Data analysis, part 3, non linear Data

Up a level : IB Physics
Previous page : Data analysis, part 2, more linear Data
Next page : Analysis 4, errors on both variables

Non-linear data

In the following, we have yet again done some measurement of how some physical quantity B depends on some other physical quantity A. (The data and practical analysis can be found in the file analysis3. xlsx.) We will look at two ways to do it: either linearizing it using logarithms or if that fails, using a bit of trial and error.

The data is in the file analysis3 V2 non linear data.

We have the following:

If we plot the mean of B against A we get:

This is clearly not linear. We could now try to add a trend line, or do the “log thingy”. An exponential trend line does not fit very well, but a quadratic polynomial does, with an R² of 0.999.

About the “log thingy”

(The name “the log thingy” for using logarithms for linearization was given by a student of mine Carin (thanks Karin).)

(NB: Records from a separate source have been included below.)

-- ==== Sys2Proof/Machine/Patina.lean ====
section
/-! DEFINITION. The patina score and levels, quarantine, promotion, and releasing a partition
(chapter 8). -/

namespace Sys2Proof.Machine

/-! ### The score (R248 to R250) -/

/-- The contributions of a beat to a tile's accumulator: input code and addition (R249, Table 8.1). -/
def patinaInputs (p : PatTile) (wa wb : Word) : List (Nat × Nat) :=
  let unit (n w : Nat) : Nat := n * w * 2 ^ 13
  [(0, unit p.sums.eccCorr (fld wa 31 16)), (1, unit p.sums.eccUncorr (fld wa 47 32)),
   (2, unit p.sums.sealFault (fld wa 63 48)), (3, unit p.maqCharge (fld wb 63 48)),
   (4, unit p.chFail (fld wb 47 32)), (5, unit p.chIncl (fld wb 31 16)),
   (6, unit p.sums.droop (fld wa 15 0)), (7, unit (b2n p.hot) (fld wb 15 0))]

/-- The input code with the largest addition, the lowest on a tie; none when nothing was added (R280). -/
def topInput (xs : List (Nat × Nat)) : Option Nat :=
  (xs.foldl (fun (b : Option (Nat × Nat)) e =>
    if e.2 == 0 then b else match b with | some c => if c.2 < e.2 then some e else some c | none => some e) none).map (·.1)

/-- The accumulator after a beat: additions, the halving of a full PASS, and decay (R249). -/
def accAfter (acc : Nat) (xs : List (Nat × Nat)) (halve decay : Bool) (shift : Nat) : Nat :=
  let a := xs.foldl (fun a e => min (a + e.2) (2 ^ 32 - 1)) acc
  let a := if halve then a / 2 else a
  if decay then a - a / 2 ^ shift else a

/-- Threshold of a level in points (Table 8.11). -/
def levelThresh (th : Word) (l : Nat) : Nat :=
  match l with | 0 => 0 | 1 => fld th 31 16 | 2 => fld th 47 32 | _ => fld th 63 48

/-- The level after a judgement (R252): a rise to the highest level reached, a fall of one. -/
def levelAfter (th : Word) (level score : Nat) : Nat :=
  let top := if levelThresh th 3 ≤ score then 3 else if levelThresh th 2 ≤ score then 2
    else if levelThresh th 1 ≤ score then 1 else 0
  if level < top then top
  else if 0 < level && score + fld th 15 0 < levelThresh th level then level - 1
  else level

/-- PATINA_LEVEL (Table 8.10). -/
def State.raiseLevel (s : State) (t old new cause score : Nat) : State :=
  s.raise (mkRec s.time.time 0x0070 t uNODE (if new == 3 then .fault else .note)
    (pack [(62, 2, old), (60, 2, new), (56, 4, cause), (0, 16, score)]))

/-- A tile's level changes: the event, the crossing counters, and on a rise its actions (R253, R254). -/
def State.levelChange (s : State) (t old new cause score : Nat) : State :=
  let s := s.raiseLevel t old new cause score
  let s := s.modPat t fun p => { p with level := new, cause, beat := s.beat }
  if old < new then
    let s := if old == 0 then s.bump Reg.patinaWatchCrossings else s
    let s := if old ≤ 1 && 2 ≤ new then s.bump Reg.patinaSuspectCrossings else s
    let s := if new == 3 then s.bump Reg.patinaQuarantines else s
    if bit (s.inForce Reg.patinaPatinaCtl) 0 then { s with map.actions := s.map.actions ++ [(t, old, new)] } else s
  else if new == 0 then s.modMaq t fun m => { m with raised := false }
  else s
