-- ==== Sys2Proof/Machine/Cast.lean ====
section
/-! DEFINITION. Casts, mirror partners and restores (chapter 11). -/

namespace Sys2Proof.Machine

def opPAUSE : Nat := 0x04
def opRESUME : Nat := 0x05

/-- Change the run in progress. -/
def State.modRun (s : State) (f : CastRun → CastRun) : State := { s with cast.run := s.cast.run.map f }

/-- CAST_CTL in force. -/
def State.castCtl (s : State) : Word := s.inForce Reg.castCastCtl
def State.maxPauses (s : State) : Nat := fld s.castCtl 63 56
def State.gatherMax (s : State) : Nat := fld s.castCtl 55 44
def State.windowWait (s : State) : Nat := fld s.castCtl 43 32

/-! ### The log (R342, R359) -/

/-- LBAs that `n` data blocks take in stripes of 511 data blocks and one seal block. -/
def logLbas (n : Nat) : Nat := n + (n + 510) / 511

/-- The chain has used more log space since its full cast than that full cast (R333). -/
def chainLong (cs : List CastRec) : Bool :=
  match cs.getLast? with
  | some f => f.full && f.size < chainLbas cs.dropLast
  | none => false

/-- LBAs of the run's segments: a header block per pause begun, and its tiles' blocks. -/
def CastRun.size (r : CastRun) : Nat := logLbas (r.lbas + r.index + 1)

/-- The data block of the run's record at which its current segment starts: after the earlier segments. -/
def CastRun.segStart (r : CastRun) : Nat := r.segs.headD 0

/-- The data block of the run's record at which the mould of logical tile `l` starts: behind the segment's header
and the moulds of the lower tiles (R342). -/
def CastRun.mouldStart (r : CastRun) (l : Nat) : Nat :=
  r.segStart + 1 + ((r.ready.filter fun e => e.1 < l).map fun e => 2 + min e.2 mouldPayload).sum

/-- The data block of the run's record after its current segment. -/
def CastRun.segEnd (r : CastRun) : Nat := r.mouldStart numLogical

/-- The moulds of the current segment, in ascending logical index. -/
def CastRun.segMoulds (r : CastRun) : List CastMould :=
  r.ready.filterMap fun e => (r.moulds.find? fun m => m.2.rec_.logical == e.1).map fun m => m.2.rec_

/-- The seal words of the current segment's blocks: none of its own for the header, the index and the control block,
whose CRC protects them (R335, R342). -/
def CastRun.segSeals (r : CastRun) : List Word :=
  emptySeal :: r.segMoulds.flatMap fun m => emptySeal :: emptySeal :: m.blocks.map fun (b : Nat × Nat × List Byte × Word) => b.2.2.2

/-- The segment header block of the pause just made, 8 bytes a field in the order of R342 (assumption 58). -/
def CastRun.header (r : CastRun) (key : Word) : List Byte :=
  crcBlock ([r.number.toNat, r.index, b2n r.final, b2n r.full, Config.chipId.toNat, key.toNat, r.lastQ, r.ready.length].flatMap
    (leBytes 8))

/-- The data blocks of a cast record in the log, segment by segment (R342). -/
def recordStored (c : CastRec) : List (List Byte) :=
  let r := c.segs.foldl (fun (a : List (List Byte) × List CastMould) g =>
    (a.1 ++ g.1 :: (a.2.take g.2).flatMap mouldStored, a.2.drop g.2)) ([], c.moulds)
  r.1 ++ r.2.flatMap mouldStored

/-- Free LBAs of the own log. -/
def State.logFree (s : State) : Nat := s.cast.logSize - chainLbas s.nv.casts

/-- The cast ranges as written differ from those of the last cast (R332). -/
def State.rangesNow (s : State) : Tbl Word :=
  (List.range 16).foldl (fun m k => tset 0 m k (s.reg (Reg.castCastRange + 8 * k))) []

/-- FULL_NEXT: the next cast is full (R333). -/
def State.castFull (s : State) : Bool :=
  s.cast.fullNext || s.rangesNow ≠ s.cast.rangesInForce || chainLong s.nv.casts

/-! ### Windows (R322, R324) -/

/-- The DRAM sensors of a layer. -/
def layerSensors (l : Nat) : List Nat := (List.range 288).map fun i => numTiles + l * 288 + i

/-- The mould window: every layer 1 DRAM sensor, or its substitute in each of its regions, at or below
MOULD_TMAX. -/
def State.mouldWindow (s : State) : Bool :=
  (List.range numRegions).all fun g =>
    match groupHot (s.groupOf g (some 1)) with
    | some (_, v) => decide (v ≤ s.mouldMax)
    | none => false

/-- The sensor that decides the mould window, with its reading: that of a region without any, or else the hottest (R312,
R324, R326). -/
def State.mouldSensor (s : State) : Option (Nat × Int) :=
  let rs := (List.range numRegions).map fun g => s.groupOf g (some 1)
  match rs.find? groupLost with
  | some xs => (xs.find? fun e => e.2.bad).map fun e => (e.1, -32768)
  | none => (rs.filterMap groupHot).foldl (fun b e =>
      match b with | some c => if c.2 < e.2 then some e else some c | none => some e) none

/-- The layers that a restore writes for logical tile `l`. -/
def CastRun.layersOf (r : CastRun) (l : Nat) : List Nat :=
  (List.range numLayers).filter fun y =>
    r.chain.any fun c => c.moulds.any fun m => m.logical == l && m.blocks.any fun b => b.1 == y

/-- The first layer whose window fails for a restore of `l` on tile `t`, with its sensor. -/
def State.restoreFails (s : State) (r : CastRun) (l t : Nat) : Option Nat :=
  (r.layersOf l).find? fun y =>
    match s.sensorOver t y with
    | some v => !decide (v ≤ s.mouldMax)
    | none => true

/-- THERM_WINDOW of a restore of one tile, with the reading that decides, a substitute's where its sensor is BAD (R312,
R326). -/
def State.restoreWindow (s : State) (l y : Nat) (ended : Bool) (beats : Nat) : State :=
  let n := dramSensor y (s.phys l)
  s.raiseWindow 3 y ended (some (n, (s.sensorOver (s.phys l) y).getD (-32768))) beats

/-! ### Ends of a cast -/

/-- The hub multicasts RESUME. -/
def State.resumeSend (s : State) : State := s.hubSend { op := opRESUME, vc := 0, operand := 0, dests := allNodes }

/-- The hub multicasts PAUSE with FUNC STOP (0) or COPY (1), in bits [95:94] of the OPERAND (Table 3.5). The rest of the
operand is the model's own (assumption 20). -/
def State.pauseSend (s : State) (func : Nat) : State :=
  s.hubSend { op := opPAUSE, vc := 0, operand := BitVec.ofNat 96 (func <<< 94), dests := allNodes }

/-- A deferral of the window ends (R324). -/
def State.deferEnd (s : State) : State :=
  match s.cast.run with
  | some r =>
    match r.deferSince with
    | some b => (s.raiseWindow 2 1 true s.mouldSensor (s.beat - b)).modRun fun r => { r with deferSince := none }
    | none => s
  | none => s

/-- Every dirty bit that a copy of a cast that failed has cleared is set again, so that the chip's state is as it was
(R356). -/
def State.redirty (s : State) (r : CastRun) : State :=
  { s with stack.dirty := r.cleared.foldl (fun q b => tset false q (stackBlock (s.phys b.1) b.2.1 b.2.2) true) s.stack.dirty }

/-- A cast ends without becoming durable: CAST_FAIL, and its order (Tables 11.5, 11.6). -/
def State.castFail (s : State) (reason : Nat) (st : Status) : State :=
  let s := s.deferEnd
  match s.cast.run with
  | none => s
  | some r =>
    let s := (s.redirty r).bump Reg.castCastFails
    let s := s.raiseFrom (if reason == 5 then srcCastStore else srcPlinth) 0x00A2 .fault
      (pack [(60, 4, reason), (52, 8, if r.phase == 4 then r.index + 1 else r.index), (0, 32, r.number.toNat)])
    ({ s with cast.run := none } : State).mirrorClear.finishOpt r.order st

/-! ### A pause (R336) -/

/-- The logical tiles, each carried by one physical tile. -/
def allLogical : List Nat := List.range numLogical

/-- The window check of a pause: gather begins, or the pause is deferred (R324). -/
def State.castWindow (s : State) : State :=
  match s.cast.run with
  | none => s
  | some r =>
    if r.phase != 1 then s
    else if s.mouldWindow then
      (s.deferEnd.modRun fun r => { r with phase := 2, since := s.beat, gatherAt := s.time.time }).pauseSend 0
    else
      match r.deferSince with
      | some _ => s
      | none =>
        (s.raiseWindow 2 1 false s.mouldSensor 0).modRun fun r => { r with deferSince := some s.beat }

/-- The tile of a participant has stopped, its NI and DMA engine have no incomplete transfer, and no near-bank
operation of a command that halted still runs (R336, R338, Table 9.4). -/
def State.pauseReady (s : State) (t : Nat) : Bool :=
  let c := (s.tile t).core
  c.castStop && (c.cur.isNone || c.halted || c.interrupted || c.stepping) && c.xfers.isEmpty && c.stalled.isEmpty &&
  !s.nbAtWork t

/-- CAST_QUIESCE: the last READY arrives; this is Q, and PAUSE COPY follows. -/
def State.castQuiesce (s : State) (cyc : Nat) : State :=
  match s.cast.run with
  | none => s
  | some r =>
    if r.phase != 2 || !(allLogical.all fun l => s.pauseReady (s.phys l)) then s
    else
      let s := s.toCycle cyc
      let ready := allLogical.map fun l => (l, (s.dirtySet r (s.phys l) l).length)
      (s.modRun fun r =>
        { r with phase := 3, since := s.beat, quiesce := s.time.time, firstQ := if r.index == 0 then s.beat else r.firstQ
                 lastQ := s.beat, ready, copied := [], final := ready.all fun e => e.2 ≤ mouldPayload
                 resuming := false, slowest := 0x7FF }).pauseSend 1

Suppose we have data that first an exponential function, B=c·a^A then if we take the logarithm on both sides (I have chosen logarithms with the base 10) we get

lg B=lg c + A lg a

A plot of lg B vs. A would now be a straight line since the equation above is in the form “y=mx+c”. The slope will be lg a and the “y”-intercept will be lg c. Trying this would yield:

Clearly not linear.

Now assume we have a power function in the form B=c·Aⁿ . Yet again we do the log trick.

lg B=lg c + n lg A

Now, if we would plot lg B vs. lg A we would expect to get a straight line with the slope n and the “y”-intercept” lg c . Trying this gets us:

This does indeed look linear, as can be seen even better after adding a trend line.

Analysing non-linear data

So, we have found out that it can be an exponential relation. The problem now is to find the uncertainties. We cannot use the errors in our data directly since we do some mathematical operation on them that changes their values. In the case of a power function, it is much easier since we only need to multiply the errors by lg A because we have

lg B=lg c + A lg a.

In that case, we only need to make a new error column by multiplying the old error (STD or SEM) by lg A.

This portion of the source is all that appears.